Brief: Every line from the first one in the listing down to the line with "changes, so that" should be restated word for word.

Information:
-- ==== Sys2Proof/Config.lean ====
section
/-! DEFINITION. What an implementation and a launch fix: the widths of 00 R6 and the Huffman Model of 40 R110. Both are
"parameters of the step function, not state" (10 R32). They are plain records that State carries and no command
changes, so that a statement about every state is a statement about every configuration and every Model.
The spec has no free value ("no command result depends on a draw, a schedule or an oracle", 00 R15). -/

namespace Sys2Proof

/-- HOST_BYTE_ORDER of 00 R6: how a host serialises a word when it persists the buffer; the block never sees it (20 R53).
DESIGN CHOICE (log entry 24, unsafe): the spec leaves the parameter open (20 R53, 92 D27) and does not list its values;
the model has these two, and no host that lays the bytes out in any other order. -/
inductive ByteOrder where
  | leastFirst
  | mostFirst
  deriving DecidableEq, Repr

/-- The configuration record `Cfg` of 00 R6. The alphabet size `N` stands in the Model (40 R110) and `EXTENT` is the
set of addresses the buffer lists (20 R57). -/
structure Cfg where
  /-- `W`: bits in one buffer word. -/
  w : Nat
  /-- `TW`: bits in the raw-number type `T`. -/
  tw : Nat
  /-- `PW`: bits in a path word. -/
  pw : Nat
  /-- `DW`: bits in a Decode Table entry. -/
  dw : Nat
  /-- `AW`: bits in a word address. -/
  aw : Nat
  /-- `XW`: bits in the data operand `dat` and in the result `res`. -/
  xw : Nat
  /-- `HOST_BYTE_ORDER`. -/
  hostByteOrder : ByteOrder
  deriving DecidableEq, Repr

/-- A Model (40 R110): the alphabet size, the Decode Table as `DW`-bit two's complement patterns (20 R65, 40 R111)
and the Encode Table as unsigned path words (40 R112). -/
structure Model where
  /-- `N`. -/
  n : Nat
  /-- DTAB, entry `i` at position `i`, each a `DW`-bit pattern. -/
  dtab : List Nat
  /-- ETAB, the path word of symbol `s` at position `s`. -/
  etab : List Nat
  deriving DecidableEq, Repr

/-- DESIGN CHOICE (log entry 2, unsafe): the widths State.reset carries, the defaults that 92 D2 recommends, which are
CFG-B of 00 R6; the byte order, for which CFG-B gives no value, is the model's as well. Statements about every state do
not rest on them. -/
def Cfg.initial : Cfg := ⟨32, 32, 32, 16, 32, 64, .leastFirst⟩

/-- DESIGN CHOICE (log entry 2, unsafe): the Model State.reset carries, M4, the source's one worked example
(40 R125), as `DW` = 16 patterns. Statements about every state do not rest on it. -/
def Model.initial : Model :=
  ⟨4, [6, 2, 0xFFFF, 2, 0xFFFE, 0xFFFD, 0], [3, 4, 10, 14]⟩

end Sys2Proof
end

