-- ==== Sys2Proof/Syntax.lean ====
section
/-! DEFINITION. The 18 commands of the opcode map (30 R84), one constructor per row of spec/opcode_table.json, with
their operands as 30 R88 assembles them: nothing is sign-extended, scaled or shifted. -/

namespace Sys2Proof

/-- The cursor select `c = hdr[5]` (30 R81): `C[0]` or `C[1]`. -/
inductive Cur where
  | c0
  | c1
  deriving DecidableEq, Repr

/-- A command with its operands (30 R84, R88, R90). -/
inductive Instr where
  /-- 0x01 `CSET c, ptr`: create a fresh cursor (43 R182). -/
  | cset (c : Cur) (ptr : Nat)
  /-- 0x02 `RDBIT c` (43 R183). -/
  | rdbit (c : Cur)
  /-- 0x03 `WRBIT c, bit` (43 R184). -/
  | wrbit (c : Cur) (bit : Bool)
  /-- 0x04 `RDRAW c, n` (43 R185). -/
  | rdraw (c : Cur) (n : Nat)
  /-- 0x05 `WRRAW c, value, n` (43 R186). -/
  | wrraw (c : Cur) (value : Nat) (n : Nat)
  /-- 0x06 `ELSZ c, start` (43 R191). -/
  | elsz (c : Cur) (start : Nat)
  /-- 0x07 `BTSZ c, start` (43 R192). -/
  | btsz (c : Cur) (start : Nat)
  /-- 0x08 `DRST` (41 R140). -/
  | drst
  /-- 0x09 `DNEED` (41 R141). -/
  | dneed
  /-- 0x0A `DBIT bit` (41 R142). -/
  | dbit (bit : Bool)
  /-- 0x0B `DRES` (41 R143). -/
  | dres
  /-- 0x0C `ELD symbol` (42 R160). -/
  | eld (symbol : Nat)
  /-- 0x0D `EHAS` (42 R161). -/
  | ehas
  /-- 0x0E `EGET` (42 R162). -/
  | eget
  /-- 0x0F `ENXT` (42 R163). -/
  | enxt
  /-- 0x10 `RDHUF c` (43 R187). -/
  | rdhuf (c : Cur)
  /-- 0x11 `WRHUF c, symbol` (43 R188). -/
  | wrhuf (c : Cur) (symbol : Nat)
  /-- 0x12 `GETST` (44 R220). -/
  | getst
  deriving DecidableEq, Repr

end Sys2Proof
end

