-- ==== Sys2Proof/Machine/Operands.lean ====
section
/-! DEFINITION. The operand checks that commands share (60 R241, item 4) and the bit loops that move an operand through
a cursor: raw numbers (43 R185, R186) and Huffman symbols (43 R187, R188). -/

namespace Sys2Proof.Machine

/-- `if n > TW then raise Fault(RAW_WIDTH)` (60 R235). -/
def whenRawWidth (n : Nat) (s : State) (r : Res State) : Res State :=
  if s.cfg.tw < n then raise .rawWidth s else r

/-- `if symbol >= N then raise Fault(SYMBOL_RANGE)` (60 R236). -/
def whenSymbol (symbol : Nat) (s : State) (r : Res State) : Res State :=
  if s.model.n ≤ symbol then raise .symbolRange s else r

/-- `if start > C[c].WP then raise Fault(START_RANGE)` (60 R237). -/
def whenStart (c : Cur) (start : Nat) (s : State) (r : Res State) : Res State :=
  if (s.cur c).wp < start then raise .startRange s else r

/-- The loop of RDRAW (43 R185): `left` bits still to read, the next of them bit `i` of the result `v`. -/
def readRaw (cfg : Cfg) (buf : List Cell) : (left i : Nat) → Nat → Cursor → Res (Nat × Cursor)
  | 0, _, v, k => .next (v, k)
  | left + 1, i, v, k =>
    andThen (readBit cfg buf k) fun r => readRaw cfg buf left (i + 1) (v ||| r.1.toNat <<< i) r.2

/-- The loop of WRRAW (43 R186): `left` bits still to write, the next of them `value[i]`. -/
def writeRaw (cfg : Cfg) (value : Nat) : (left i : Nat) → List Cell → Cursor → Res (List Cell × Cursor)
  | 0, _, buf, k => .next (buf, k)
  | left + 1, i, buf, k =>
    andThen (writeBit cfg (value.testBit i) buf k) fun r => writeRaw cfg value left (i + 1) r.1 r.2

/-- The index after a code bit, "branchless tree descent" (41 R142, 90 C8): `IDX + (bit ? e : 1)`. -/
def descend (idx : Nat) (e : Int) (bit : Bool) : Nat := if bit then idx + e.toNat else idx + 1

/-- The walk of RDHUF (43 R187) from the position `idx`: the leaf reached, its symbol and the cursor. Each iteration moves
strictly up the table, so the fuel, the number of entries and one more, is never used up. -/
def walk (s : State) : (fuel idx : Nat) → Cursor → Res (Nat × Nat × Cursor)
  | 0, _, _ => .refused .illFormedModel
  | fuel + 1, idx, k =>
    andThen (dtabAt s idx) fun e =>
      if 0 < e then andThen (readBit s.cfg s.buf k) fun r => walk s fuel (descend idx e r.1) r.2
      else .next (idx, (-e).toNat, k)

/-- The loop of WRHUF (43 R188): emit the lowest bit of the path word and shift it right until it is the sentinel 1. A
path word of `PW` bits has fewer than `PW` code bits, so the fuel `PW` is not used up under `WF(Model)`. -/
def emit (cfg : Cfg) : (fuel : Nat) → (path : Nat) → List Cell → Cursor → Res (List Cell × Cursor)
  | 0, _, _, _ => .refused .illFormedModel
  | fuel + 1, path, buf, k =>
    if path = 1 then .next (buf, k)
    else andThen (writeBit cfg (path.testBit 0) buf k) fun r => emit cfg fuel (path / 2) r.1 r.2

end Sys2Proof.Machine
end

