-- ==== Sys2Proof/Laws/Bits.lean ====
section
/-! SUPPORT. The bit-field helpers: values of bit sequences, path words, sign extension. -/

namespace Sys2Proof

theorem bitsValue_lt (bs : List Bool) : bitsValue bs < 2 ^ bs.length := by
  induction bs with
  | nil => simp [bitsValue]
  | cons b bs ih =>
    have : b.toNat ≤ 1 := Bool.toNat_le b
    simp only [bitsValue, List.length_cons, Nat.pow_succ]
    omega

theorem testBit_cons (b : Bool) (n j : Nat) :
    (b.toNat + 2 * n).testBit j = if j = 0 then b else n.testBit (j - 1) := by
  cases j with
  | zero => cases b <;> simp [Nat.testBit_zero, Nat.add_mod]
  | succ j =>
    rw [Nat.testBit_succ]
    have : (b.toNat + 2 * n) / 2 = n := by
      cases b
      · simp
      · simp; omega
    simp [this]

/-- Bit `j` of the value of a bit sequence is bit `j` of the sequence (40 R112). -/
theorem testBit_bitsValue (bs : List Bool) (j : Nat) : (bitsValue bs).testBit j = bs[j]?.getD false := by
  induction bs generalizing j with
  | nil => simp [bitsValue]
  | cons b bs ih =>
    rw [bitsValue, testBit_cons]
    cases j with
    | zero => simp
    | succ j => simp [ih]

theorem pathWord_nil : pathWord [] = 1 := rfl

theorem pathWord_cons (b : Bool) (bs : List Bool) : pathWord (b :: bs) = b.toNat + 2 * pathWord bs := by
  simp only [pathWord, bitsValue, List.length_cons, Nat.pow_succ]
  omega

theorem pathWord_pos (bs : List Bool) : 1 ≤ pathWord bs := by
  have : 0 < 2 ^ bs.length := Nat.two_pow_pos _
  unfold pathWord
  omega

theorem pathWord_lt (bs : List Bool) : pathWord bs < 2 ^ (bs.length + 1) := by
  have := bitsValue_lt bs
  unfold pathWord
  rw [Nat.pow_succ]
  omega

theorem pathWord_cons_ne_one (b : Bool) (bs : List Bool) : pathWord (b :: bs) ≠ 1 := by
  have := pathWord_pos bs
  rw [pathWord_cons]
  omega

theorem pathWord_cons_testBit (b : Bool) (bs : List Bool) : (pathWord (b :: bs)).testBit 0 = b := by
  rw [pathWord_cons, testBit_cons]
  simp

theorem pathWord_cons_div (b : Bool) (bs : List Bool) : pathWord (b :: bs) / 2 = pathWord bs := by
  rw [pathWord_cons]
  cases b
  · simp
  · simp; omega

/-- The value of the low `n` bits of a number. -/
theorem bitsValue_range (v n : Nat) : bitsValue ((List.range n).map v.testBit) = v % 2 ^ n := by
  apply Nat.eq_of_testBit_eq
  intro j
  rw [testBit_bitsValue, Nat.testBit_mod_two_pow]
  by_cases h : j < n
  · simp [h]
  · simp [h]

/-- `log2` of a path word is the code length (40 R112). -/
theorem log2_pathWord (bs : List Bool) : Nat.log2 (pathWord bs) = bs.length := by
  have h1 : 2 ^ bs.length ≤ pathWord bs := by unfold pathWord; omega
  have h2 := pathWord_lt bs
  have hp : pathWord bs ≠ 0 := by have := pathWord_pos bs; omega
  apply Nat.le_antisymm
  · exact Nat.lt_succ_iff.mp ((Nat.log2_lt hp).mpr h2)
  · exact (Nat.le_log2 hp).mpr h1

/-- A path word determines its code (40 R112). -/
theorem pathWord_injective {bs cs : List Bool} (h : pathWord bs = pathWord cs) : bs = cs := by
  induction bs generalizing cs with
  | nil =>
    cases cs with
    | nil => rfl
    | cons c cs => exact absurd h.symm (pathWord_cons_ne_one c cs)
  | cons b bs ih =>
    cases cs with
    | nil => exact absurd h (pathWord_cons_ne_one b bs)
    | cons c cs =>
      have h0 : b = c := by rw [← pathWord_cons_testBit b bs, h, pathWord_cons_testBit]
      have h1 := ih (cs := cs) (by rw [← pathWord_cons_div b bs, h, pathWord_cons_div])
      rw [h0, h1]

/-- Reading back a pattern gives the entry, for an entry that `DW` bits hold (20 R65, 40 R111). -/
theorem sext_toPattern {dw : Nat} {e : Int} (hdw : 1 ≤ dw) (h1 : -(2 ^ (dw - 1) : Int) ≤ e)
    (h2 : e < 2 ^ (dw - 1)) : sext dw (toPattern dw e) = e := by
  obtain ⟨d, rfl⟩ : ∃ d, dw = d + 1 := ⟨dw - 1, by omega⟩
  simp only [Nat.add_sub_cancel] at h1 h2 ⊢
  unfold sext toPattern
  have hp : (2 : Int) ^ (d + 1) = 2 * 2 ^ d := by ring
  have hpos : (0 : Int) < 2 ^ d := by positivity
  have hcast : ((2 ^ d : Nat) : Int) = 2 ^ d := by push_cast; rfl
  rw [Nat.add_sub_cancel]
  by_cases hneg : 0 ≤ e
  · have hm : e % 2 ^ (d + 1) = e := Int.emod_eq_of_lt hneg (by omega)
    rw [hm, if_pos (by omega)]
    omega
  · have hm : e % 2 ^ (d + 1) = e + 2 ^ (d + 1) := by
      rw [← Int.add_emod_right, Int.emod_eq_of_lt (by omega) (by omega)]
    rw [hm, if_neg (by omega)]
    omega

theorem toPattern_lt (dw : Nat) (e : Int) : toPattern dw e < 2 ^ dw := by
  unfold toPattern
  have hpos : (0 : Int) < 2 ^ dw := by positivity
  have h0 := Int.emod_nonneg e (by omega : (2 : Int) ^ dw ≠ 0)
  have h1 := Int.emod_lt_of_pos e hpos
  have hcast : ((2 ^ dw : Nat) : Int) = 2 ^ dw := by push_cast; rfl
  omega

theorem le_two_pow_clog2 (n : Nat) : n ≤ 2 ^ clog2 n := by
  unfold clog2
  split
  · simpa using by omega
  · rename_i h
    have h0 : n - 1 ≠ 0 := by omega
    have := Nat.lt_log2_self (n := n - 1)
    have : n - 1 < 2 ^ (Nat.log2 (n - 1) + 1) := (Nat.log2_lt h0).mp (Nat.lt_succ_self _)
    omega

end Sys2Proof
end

Task result:
-- ==== Sys2Proof/Config.lean ====
section
/-! DEFINITION. What an implementation and a launch fix: the widths of 00 R6 and the Huffman Model of 40 R110. Both are
"parameters of the step function, not state" (10 R32). They are plain records that State carries and no command
changes, so that a statement about every state is a statement about every configuration and every Model.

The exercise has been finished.